Among the lines below, take the one holding "def ElEnv.cx (v", the one holding "let x := ((v.pres[ch]?).getD", and all lines between them. Set them down exactly.

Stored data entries
•••

-- ==== Sys2Proof/Machine/Elements.lean ====
section
/-! DEFINITION. The protection elements (R165 to R206, R541): inputs and their qualities, starts, timers, blocks, the
kernel of each type, and the common points. Setting words are read as log entry 16 says. -/

namespace Sys2Proof

/-- What an instance's kernel reads: the Block, the tick, the signal space as the schedule shows it (R176), its entry,
its group's entry and state, the settings in force, the effective mode, presented samples, and its breaker's position
(slot state for CLP). -/
structure ElEnv where
  b    : Block
  id   : TickId
  sg   : Sig
  e    : ElemEntry
  ge   : GroupEntry
  rc   : List (BitVec 32)
  grp  : Nat
  mode : Nat
  pres : List (List (F32 × BitVec 16))
  idx  : Nat

/-- Setting word as a real. -/
def ElEnv.r (v : ElEnv) (i : Nat) : F32 := at! v.rc i
/-- Setting word as ticks or an enumeration. -/
def ElEnv.n (v : ElEnv) (i : Nat) : Nat := (at! v.rc i).toNat
/-- A counting setting stored as binary32. -/
def ElEnv.c (v : ElEnv) (i : Nat) : Nat := (F.toIntRne (at! v.rc i) (2 ^ 31)).toNat
/-- Operate delay. -/
def ElEnv.T (v : ElEnv) : Nat := v.n 1
/-- Reset delay. -/
def ElEnv.TR (v : ElEnv) : Nat := v.n 2
/-- Cycle length Pc = 9,600 / FNOM ticks. -/
def ElEnv.pc (v : ElEnv) : Nat := 9600 / v.b.fnom
/-- Base of the group's results. -/
def ElEnv.gb (v : ElEnv) : Nat := groupBase v.e.group
/-- The current set. -/
def ElEnv.si (v : ElEnv) : SetEntry := at! v.ge.sets v.e.setI
/-- The voltage set. -/
def ElEnv.sv (v : ElEnv) : SetEntry := at! v.ge.sets v.e.setV
/-- OPTS bit. -/
def ElEnv.opt (v : ElEnv) (i : Nat) : Bool := v.e.opts.testBit i
/-- Rated current of the set. -/
def ElEnv.nomI (v : ElEnv) : F32 := v.si.nom
/-- Vn for phase-to-ground and zero-sequence quantities, or for phase-to-phase ones (R170). -/
def ElEnv.vn (v : ElEnv) (pp : Bool) : F32 := if pp then v.sv.nom else F.div v.sv.nom F.sqrt3
/-- Vn by the set's kind. -/
def ElEnv.vnK (v : ElEnv) : F32 := v.vn (v.sv.kind == 3)
/-- S_B (R170). -/
def ElEnv.sB (v : ElEnv) : F32 := F.mul (F.mul F.sqrt3 v.sv.nom) v.si.nom
/-- A point with its quality as the instance's mode sees it (R126). -/
def ElEnv.pt (v : ElEnv) (i : Nat) : Point := let p := v.sg.rd i; { p with qual := qIn v.mode p.qual }
/-- A complex result of the group. -/
def ElEnv.cx (v : ElEnv) (ofs : Nat) : Cx × BitVec 16 := let p := v.pt (v.gb + ofs); (p.cx, p.qual)
/-- A real result of the group. -/
def ElEnv.re (v : ElEnv) (ofs : Nat) : F32 × BitVec 16 := let p := v.pt (v.gb + ofs); (p.real, p.qual)
/-- Positions of phases A, B, C. -/
def SetEntry.phs (s : SetEntry) : List Nat := [s.chA, s.chB, s.chC]
/-- Harmonic h phasor of a position. -/
def ElEnv.y (v : ElEnv) (h c : Nat) : Cx × BitVec 16 := v.cx (if h = 1 then 0x10 + c else 0x20 + 16 * (h - 2) + c)
/-- Sequence component k of set s: 0 X0, 1 X1, 2 X2, 3 residual. -/
def ElEnv.seq (v : ElEnv) (s k : Nat) : Cx × BitVec 16 := v.cx (0x100 + 4 * s + k)
/-- 3I0 (R165): 3 × X0, or CH_N under MEAS_RES. -/
def ElEnv.i30 (v : ElEnv) : Cx × BitVec 16 :=
  if v.opt 0 then v.seq v.e.setI 3 else let x := v.seq v.e.setI 0; (F.cscale F.three x.1, x.2)
/-- 3V0: 3 × X0 of the voltage set, or its measured residual under OPTS bit 0 (R187). -/
def ElEnv.v30 (v : ElEnv) : Cx × BitVec 16 :=
  if v.opt 0 then v.seq v.e.setV 3 else let x := v.seq v.e.setV 0; (F.cscale F.three x.1, x.2)
/-- Presented sample i ticks back of a position, with quality. -/
def ElEnv.samp (v : ElEnv) (c i : Nat) : F32 × BitVec 16 :=
  let ch := v.ge.chan.getD c 0xFFFF
  let x := ((v.pres[ch]?).getD [])[i]?.getD (0, qInvalid 0x80)
  (x.1, qIn v.mode x.2)

/-- Reaction to an input (R201): 0 used, 1 hold, 2 blocked; `qh` is the reaction to a questionable one. -/
def react (qh : Nat) (q : BitVec 16) : Nat := if qBad q then 2 else if qQuest q then qh else 0

/-- Reaction of the sample-based elements: a sample whose only causes are bits 2 and 10 is used (R201). The test bit, bit 11, is
no cause: R177 has such a sample used in Test, and `qIn` makes it invalid in On and Blocked. -/
def reactS (q : BitVec 16) : Nat :=
  if qBad q then 2 else if qQuest q then (if q &&& 0x13F8#16 = 0 then 0 else 1) else 0

/-- A Boolean point that reads true with validity good or questionable, its test bit as the instance's mode sees it (R126,
R174). -/
def ElEnv.isTrue (v : ElEnv) (i : Nat) : Bool := let p := v.pt i; p.bool && qOk p.qual

/-- The directional decision of a reference instance for phase `p`, or its general one (R175). -/
def ElEnv.dirOf (v : ElEnv) (pos : Nat) (p : Option Nat) : Nat :=
  match v.b.elems.find? (fun x => x.group == v.e.group && x.pos == pos) with
  | none => 0
  | some d =>
    let i := match p with
      | some k => if d.etype = 0x0121 then d.base + 0x10 + k else d.base + 9
      | none => d.base + 9
    let x := v.pt i
    if qBad x.qual then 0 else x.value.toNat % 4

/-- The DIRREF condition of a start (R175). -/
def ElEnv.dirOk (v : ElEnv) (p : Option Nat) : Bool :=
  v.e.dirRef == 0xFF || v.dirOf v.e.dirRef p == v.e.dirReq

/-- The 60 instance of the voltage set reads op (R200). -/
def ElEnv.fuse (v : ElEnv) : Bool :=
  v.b.elems.any (fun x => x.etype == 0x01A1 && x.group == v.e.group && x.setV == v.e.setV && v.isTrue (x.base + 5))

/-- A sample point of the set changed source in this tick (R202). -/
def ElEnv.srcNow (v : ElEnv) (cs : List Nat) : List Bool := cs.map (fun c => (v.samp c 0).2.getLsbD 10)

/-- What a kernel decides in a tick: `kind` 0 evaluated, 1 hold, 2 blocked by inputs; per-phase starts; which phases held
or blocked; confirmation counts. -/
structure ElRes where
  st    : ElemState := {}
  kind  : Nat := 0
  strP  : List Bool := [false, false, false]
  str   : Bool := false
  single : Bool := false
  re    : List Nat := [0, 0, 0]
  conf  : List Nat := [0, 0, 0]
  meas  : F32 := 0
  meas2 : F32 := 0
  measQ : BitVec 16 := 0
  dir   : Nat := 0
  ownOp : Option (Bool × List Bool) := none
  mags  : List F32 := [0, 0, 0]
  qInh  : Bool := false
  deriving Inhabited

/-- Start of one phase or quantity (R171, R172): reaction, start and drop-off conditions, previous start and run. -/
def startStep (re : Nat) (start drop prev : Bool) (conf C : Nat) : Bool × Nat :=
  if re = 2 then (false, 0)
  else if re = 1 then (prev, conf)
  else if prev then (!drop, if drop then 0 else conf)
  else if start then (if conf + 1 ≥ C then (true, 0) else (false, conf + 1))
  else (false, 0)

/-- Operate timer (R173): previous and present start, whether a started phase is held; answers tmr, the hold count and
op. -/
def timerStep (T TR : Nat) (prev str held : Bool) (op : Bool) (tmr hold : Nat) : Nat × Nat × Bool :=
  if str then
    let t := if held then tmr else if prev then tmr + 1 else if hold < TR then tmr else 0
    (t, 0, decide (t ≥ T) || (prev && op))
  else
    let h := if prev then 1 else hold + 1
    (if h ≤ TR then tmr else 0, h, false)

/-- Three phases of an over-element on given magnitudes (R171). -/
def overPhases (v : ElEnv) (st : ElemState) (C : Nat) (pu drop : F32) (ms : List (F32 × Nat)) : ElRes :=
  let rs := mapI (fun p (x : F32 × Nat) =>
    startStep x.2 (F.ge x.1 pu && v.dirOk (some p)) (F.lt x.1 drop) (at! st.strP p) (at! st.conf p) C) ms
  { st := st, strP := rs.map (·.1), str := rs.any (·.1), conf := rs.map (·.2), re := ms.map (·.2)
    mags := ms.map (·.1) }

/-- A single-quantity result (R171, R175): its start in the general point only. -/
def single (v : ElEnv) (st : ElemState) (C re : Nat) (start drop : Bool) : ElRes :=
  let r := startStep re (start && v.dirOk none) drop st.str (at! st.conf 0) C
  { st := st, kind := re, single := true, str := r.1, conf := [r.2, 0, 0], re := [re, re, re] }

/-! ### Overcurrent (R178 to R183) -/

/-- 50P and 51P: phase phasors, or true rms with OPTS bit 1 (51P). -/
def kPhaseOc (v : ElEnv) (st : ElemState) : ElRes :=
  let is51 := v.e.etype == 0x0111
  let ms := v.si.phs.map (fun c =>
    if is51 && v.opt 1 then let x := v.re (0xE0 + c); (x.1, react 0 x.2)
    else let x := v.y 1 c; (F.cabs x.1, react 0 x.2))
  let pu := F.mul (v.r 3) v.nomI
  let r := overPhases v st (if is51 then 1 else v.n 5) pu (F.mul (v.r 4) pu) ms
  { r with meas := F.div (F.maxL (ms.map (·.1))) v.nomI }

/-- Magnitude of the single residual or sequence quantity of 50N, 50G, 51N, 51G, 46. -/
def ElEnv.resMag (v : ElEnv) : F32 × BitVec 16 :=
  if v.e.etype == 0x0131 then let x := v.seq v.e.setI 2; (F.cabs x.1, x.2)
  else if v.e.etype == 0x0105 || v.e.etype == 0x0113 then let x := v.seq v.e.setI 3; (F.cabs x.1, x.2)
  else let x := v.i30; (F.cabs x.1, x.2)

/-- 50N, 50G, 51N, 51G and 46. -/
def kResOc (v : ElEnv) (st : ElemState) : ElRes :=
  let x := v.resMag
  let pu := F.mul (v.r 3) v.nomI
  let c := if v.e.etype == 0x0103 || v.e.etype == 0x0105 then v.n 5 else 1
  let r := single v st c (react 0 x.2) (F.ge x.1 pu) (F.lt x.1 (F.mul (v.r 4) pu))
  { r with meas := F.div x.1 v.nomI, mags := [x.1, 0, 0] }

/-- Half a nominal cycle H (R179). -/
def ElEnv.half (v : ElEnv) : Nat := 4800 / v.b.fnom

/-- The run of confirming samples before this tick's: in the tick of a group switch the last sample that was not held is tested
against the new start condition (R205); `prev k` is the sample `k` + 1 ticks back. -/
def ElEnv.sampConf (v : ElEnv) (st : ElemState) (prev : Nat → F32 × BitVec 16) (pu : F32) (conf : Nat) : Nat :=
  if st.shown = v.grp || st.shown = 0 then conf else
  match (List.range 255).find? (fun k => reactS (prev k).2 != 1) with
  | some k => boolNat (reactS (prev k).2 == 0 && F.ge (F.abs (prev k).1) pu)
  | none => 0

/-- 50PS: two-of-two confirmation on samples, drop-off after H samples below (R179). -/
def kSamplePhase (v : ElEnv) (st : ElemState) : ElRes :=
  let pu := F.mul (v.r 3) v.nomI
  let dr := F.mul (v.r 4) pu
  let rs := mapI (fun p c =>
    let x := v.samp c 0
    let low := (List.range v.half).all (fun i => F.lt (F.abs (v.samp c i).1) dr)
    (F.abs x.1, reactS x.2,
     startStep (reactS x.2) (F.ge (F.abs x.1) pu && v.dirOk (some p)) low (at! st.strP p)
       (v.sampConf st (fun k => v.samp c (k + 1)) pu (at! st.conf p)) 2)) v.si.phs
  { st := st, strP := rs.map (·.2.2.1), str := rs.any (·.2.2.1), conf := rs.map (·.2.2.2), re := rs.map (·.2.1)
    meas := F.div (F.maxL (rs.map (·.1))) v.nomI, mags := rs.map (·.1) }

/-- Instantaneous residual i ticks back: the sum of the phases, or CH_N (R179, R188). -/
def ElEnv.resSamp (v : ElEnv) (s : SetEntry) (n : Bool) (i : Nat) : F32 × BitVec 16 :=
  if n then v.samp s.chN i
  else
    let a := v.samp s.chA i
    let b := v.samp s.chB i
    let c := v.samp s.chC i
    (F.add (F.add a.1 b.1) c.1, qAll [a.2, b.2, c.2])

/-- 50NS and 50GS. -/
def kSampleRes (v : ElEnv) (st : ElemState) : ElRes :=
  let useN := v.e.etype == 0x0106 || v.opt 0
  let pu := F.mul (v.r 3) v.nomI
  let dr := F.mul (v.r 4) pu
  let x := v.resSamp v.si useN 0
  let low := (List.range v.half).all (fun i => F.lt (F.abs (v.resSamp v.si useN i).1) dr)
  let st := { st with conf := setAt st.conf 0 (v.sampConf st (fun k => v.resSamp v.si useN (k + 1)) pu (at! st.conf 0)) }
  let r := single v st 2 (reactS x.2) (F.ge (F.abs x.1) pu) low
  { r with meas := F.div (F.abs x.1) v.nomI, mags := [F.abs x.1, 0, 0] }

/-- 46BC (R183). -/
def k46bc (v : ElEnv) (st : ElemState) : ElRes :=
  let x1 := v.seq v.e.setI 1
  let x2 := v.seq v.e.setI 2
  let m1 := F.cabs x1.1
  let low := F.lt m1 (F.mul (v.r 5) v.nomI)
  let q := F.div (F.cabs x2.1) m1
  let r := single v st 1 (react 1 (qComb x1.2 x2.2)) (!low && F.ge q (v.r 3)) (low || F.lt q (F.mul (v.r 4) (v.r 3)))
  { r with st := { st with low := low }, meas := if low then 0 else q }

/-! ### Directional elements (R184 to R189) -/

/-- c of R184. -/
def dirC (i u ej : Cx) : F32 :=
  F.div (F.cmul (F.cmul i (F.conj u)) ej).re (F.mul (F.cabs i) (F.cabs u))

/-- cos of an angle in degrees. -/
def cosD (x : F32) : F32 := F.cos (F.rad x)
/-- sin of an angle in degrees. -/
def sinD (x : F32) : F32 := F.sin (F.rad x)
/-- SW + 5°, limited to 90° (R184). -/
def sw5 (sw : F32) : F32 := F.min (F.add sw (F.ofNat 5)) (F.ofNat 90)

/-- Decision from c with its hysteresis (R184). -/
def dirDecide (sw c : F32) (ok : Bool) (prev : Nat) : Nat :=
  if !ok then 0
  else
    let cw := cosD sw
    let c5 := cosD (sw5 sw)
    if F.ge c cw then 1
    else if F.ge (F.neg cw) c then 2
    else if prev = 1 && !F.lt c c5 then 1
    else if prev = 2 && !F.lt (F.neg c5) c then 2
    else 0

/-- The end of memory polarisation after MEMT ticks (R185). -/
def memExpire (st : ElemState) : ElemState := { st with memOn := false, memSet := false, polLost := true }

/-- The polarising voltage and memory of 67P for one tick (R185). -/
def memStep (v : ElEnv) (st : ElemState) : ElemState :=
  let x := v.seq v.e.setV 1
  if qBad x.2 || v.fuse then { st with memOn := false, memSet := false, polLost := true }
  else if F.ge (F.cabs x.1) (F.mul (v.r 8) v.vnK) then
    let f := (v.sg.rd (v.gb + 0x110)).real
    let w := F.div (F.mul F.twoPi (F.sub f (F.ofNat v.b.fnom))) (F.ofNat 9600)
    { st with vMem := x.1, rRot := { re := F.cos w, im := F.sin w }, memN := 0, memOn := false, memSet := true
              polLost := false }
  else if st.memSet && decide (st.memN < v.n 9) then
    { st with vMem := F.cmul st.vMem st.rRot, memN := st.memN + 1, memOn := true, polLost := false }
  else memExpire st

/-- 67P (R185). -/
def k67P (v : ElEnv) (st : ElemState) : ElRes :=
  let x := v.seq v.e.setV 1
  let st := memStep v st
  let rca := v.r 5
  let ej : Cx := { re := cosD rca, im := sinD rca }
  let rot (p : Nat) : Cx := if p = 0 then st.vMem else if p = 1 then F.cmul (F.cmul F.opA F.opA) st.vMem else F.cmul F.opA st.vMem
  let is := v.si.phs.map (fun c => v.y 1 c)
  let dirs := mapI (fun p (i : Cx × BitVec 16) =>
    if st.polLost then (0, (0 : F32))
    else
      let c := dirC i.1 (rot p) ej
      if qQuest i.2 || qQuest x.2 then (at! st.dirP p, at! st.cDir p)
      else (dirDecide (v.r 6) c (F.ge (F.cabs i.1) (F.mul (v.r 7) v.nomI)) (at! st.dirP p), c)) is
  let dp := dirs.map (·.1)
  let gen := if dp.any (· == 1) then 1 else if dp.any (· == 2) then 2 else 0
  let pu := F.mul (v.r 3) v.nomI
  let nonDir := st.polLost && v.n 11 == 1
  let rs := mapI (fun p (i : Cx × BitVec 16) =>
    let m := F.cabs i.1
    (m, react 0 i.2, startStep (react 0 i.2) (F.ge m pu && (nonDir || at! dp p == v.n 10) && v.dirOk (some p))
      (F.lt m (F.mul (v.r 4) pu)) (at! st.strP p) (at! st.conf p) 1)) is
  { st := { st with dirP := dp, cDir := dirs.map (·.2) }
    kind := if st.polLost && v.n 11 == 0 then 2 else 0
    strP := rs.map (·.2.2.1), str := rs.any (·.2.2.1), conf := rs.map (·.2.2.2), re := rs.map (·.2.1), dir := gen
    meas := F.div (F.maxL (rs.map (·.1))) v.nomI, mags := rs.map (·.1) }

•••

WRITTEN SOLUTION:
def ElEnv.cx (v : ElEnv) (ofs : Nat) : Cx × BitVec 16 := let p := v.pt (v.gb + ofs); (p.cx, p.qual)
/-- A real result of the group. -/
def ElEnv.re (v : ElEnv) (ofs : Nat) : F32 × BitVec 16 := let p := v.pt (v.gb + ofs); (p.real, p.qual)
/-- Positions of phases A, B, C. -/
def SetEntry.phs (s : SetEntry) : List Nat := [s.chA, s.chB, s.chC]
/-- Harmonic h phasor of a position. -/
def ElEnv.y (v : ElEnv) (h c : Nat) : Cx × BitVec 16 := v.cx (if h = 1 then 0x10 + c else 0x20 + 16 * (h - 2) + c)
/-- Sequence component k of set s: 0 X0, 1 X1, 2 X2, 3 residual. -/
def ElEnv.seq (v : ElEnv) (s k : Nat) : Cx × BitVec 16 := v.cx (0x100 + 4 * s + k)
/-- 3I0 (R165): 3 × X0, or CH_N under MEAS_RES. -/
def ElEnv.i30 (v : ElEnv) : Cx × BitVec 16 :=
  if v.opt 0 then v.seq v.e.setI 3 else let x := v.seq v.e.setI 0; (F.cscale F.three x.1, x.2)
/-- 3V0: 3 × X0 of the voltage set, or its measured residual under OPTS bit 0 (R187). -/
def ElEnv.v30 (v : ElEnv) : Cx × BitVec 16 :=
  if v.opt 0 then v.seq v.e.setV 3 else let x := v.seq v.e.setV 0; (F.cscale F.three x.1, x.2)
/-- Presented sample i ticks back of a position, with quality. -/
def ElEnv.samp (v : ElEnv) (c i : Nat) : F32 × BitVec 16 :=
  let ch := v.ge.chan.getD c 0xFFFF
  let x := ((v.pres[ch]?).getD [])[i]?.getD (0, qInvalid 0x80)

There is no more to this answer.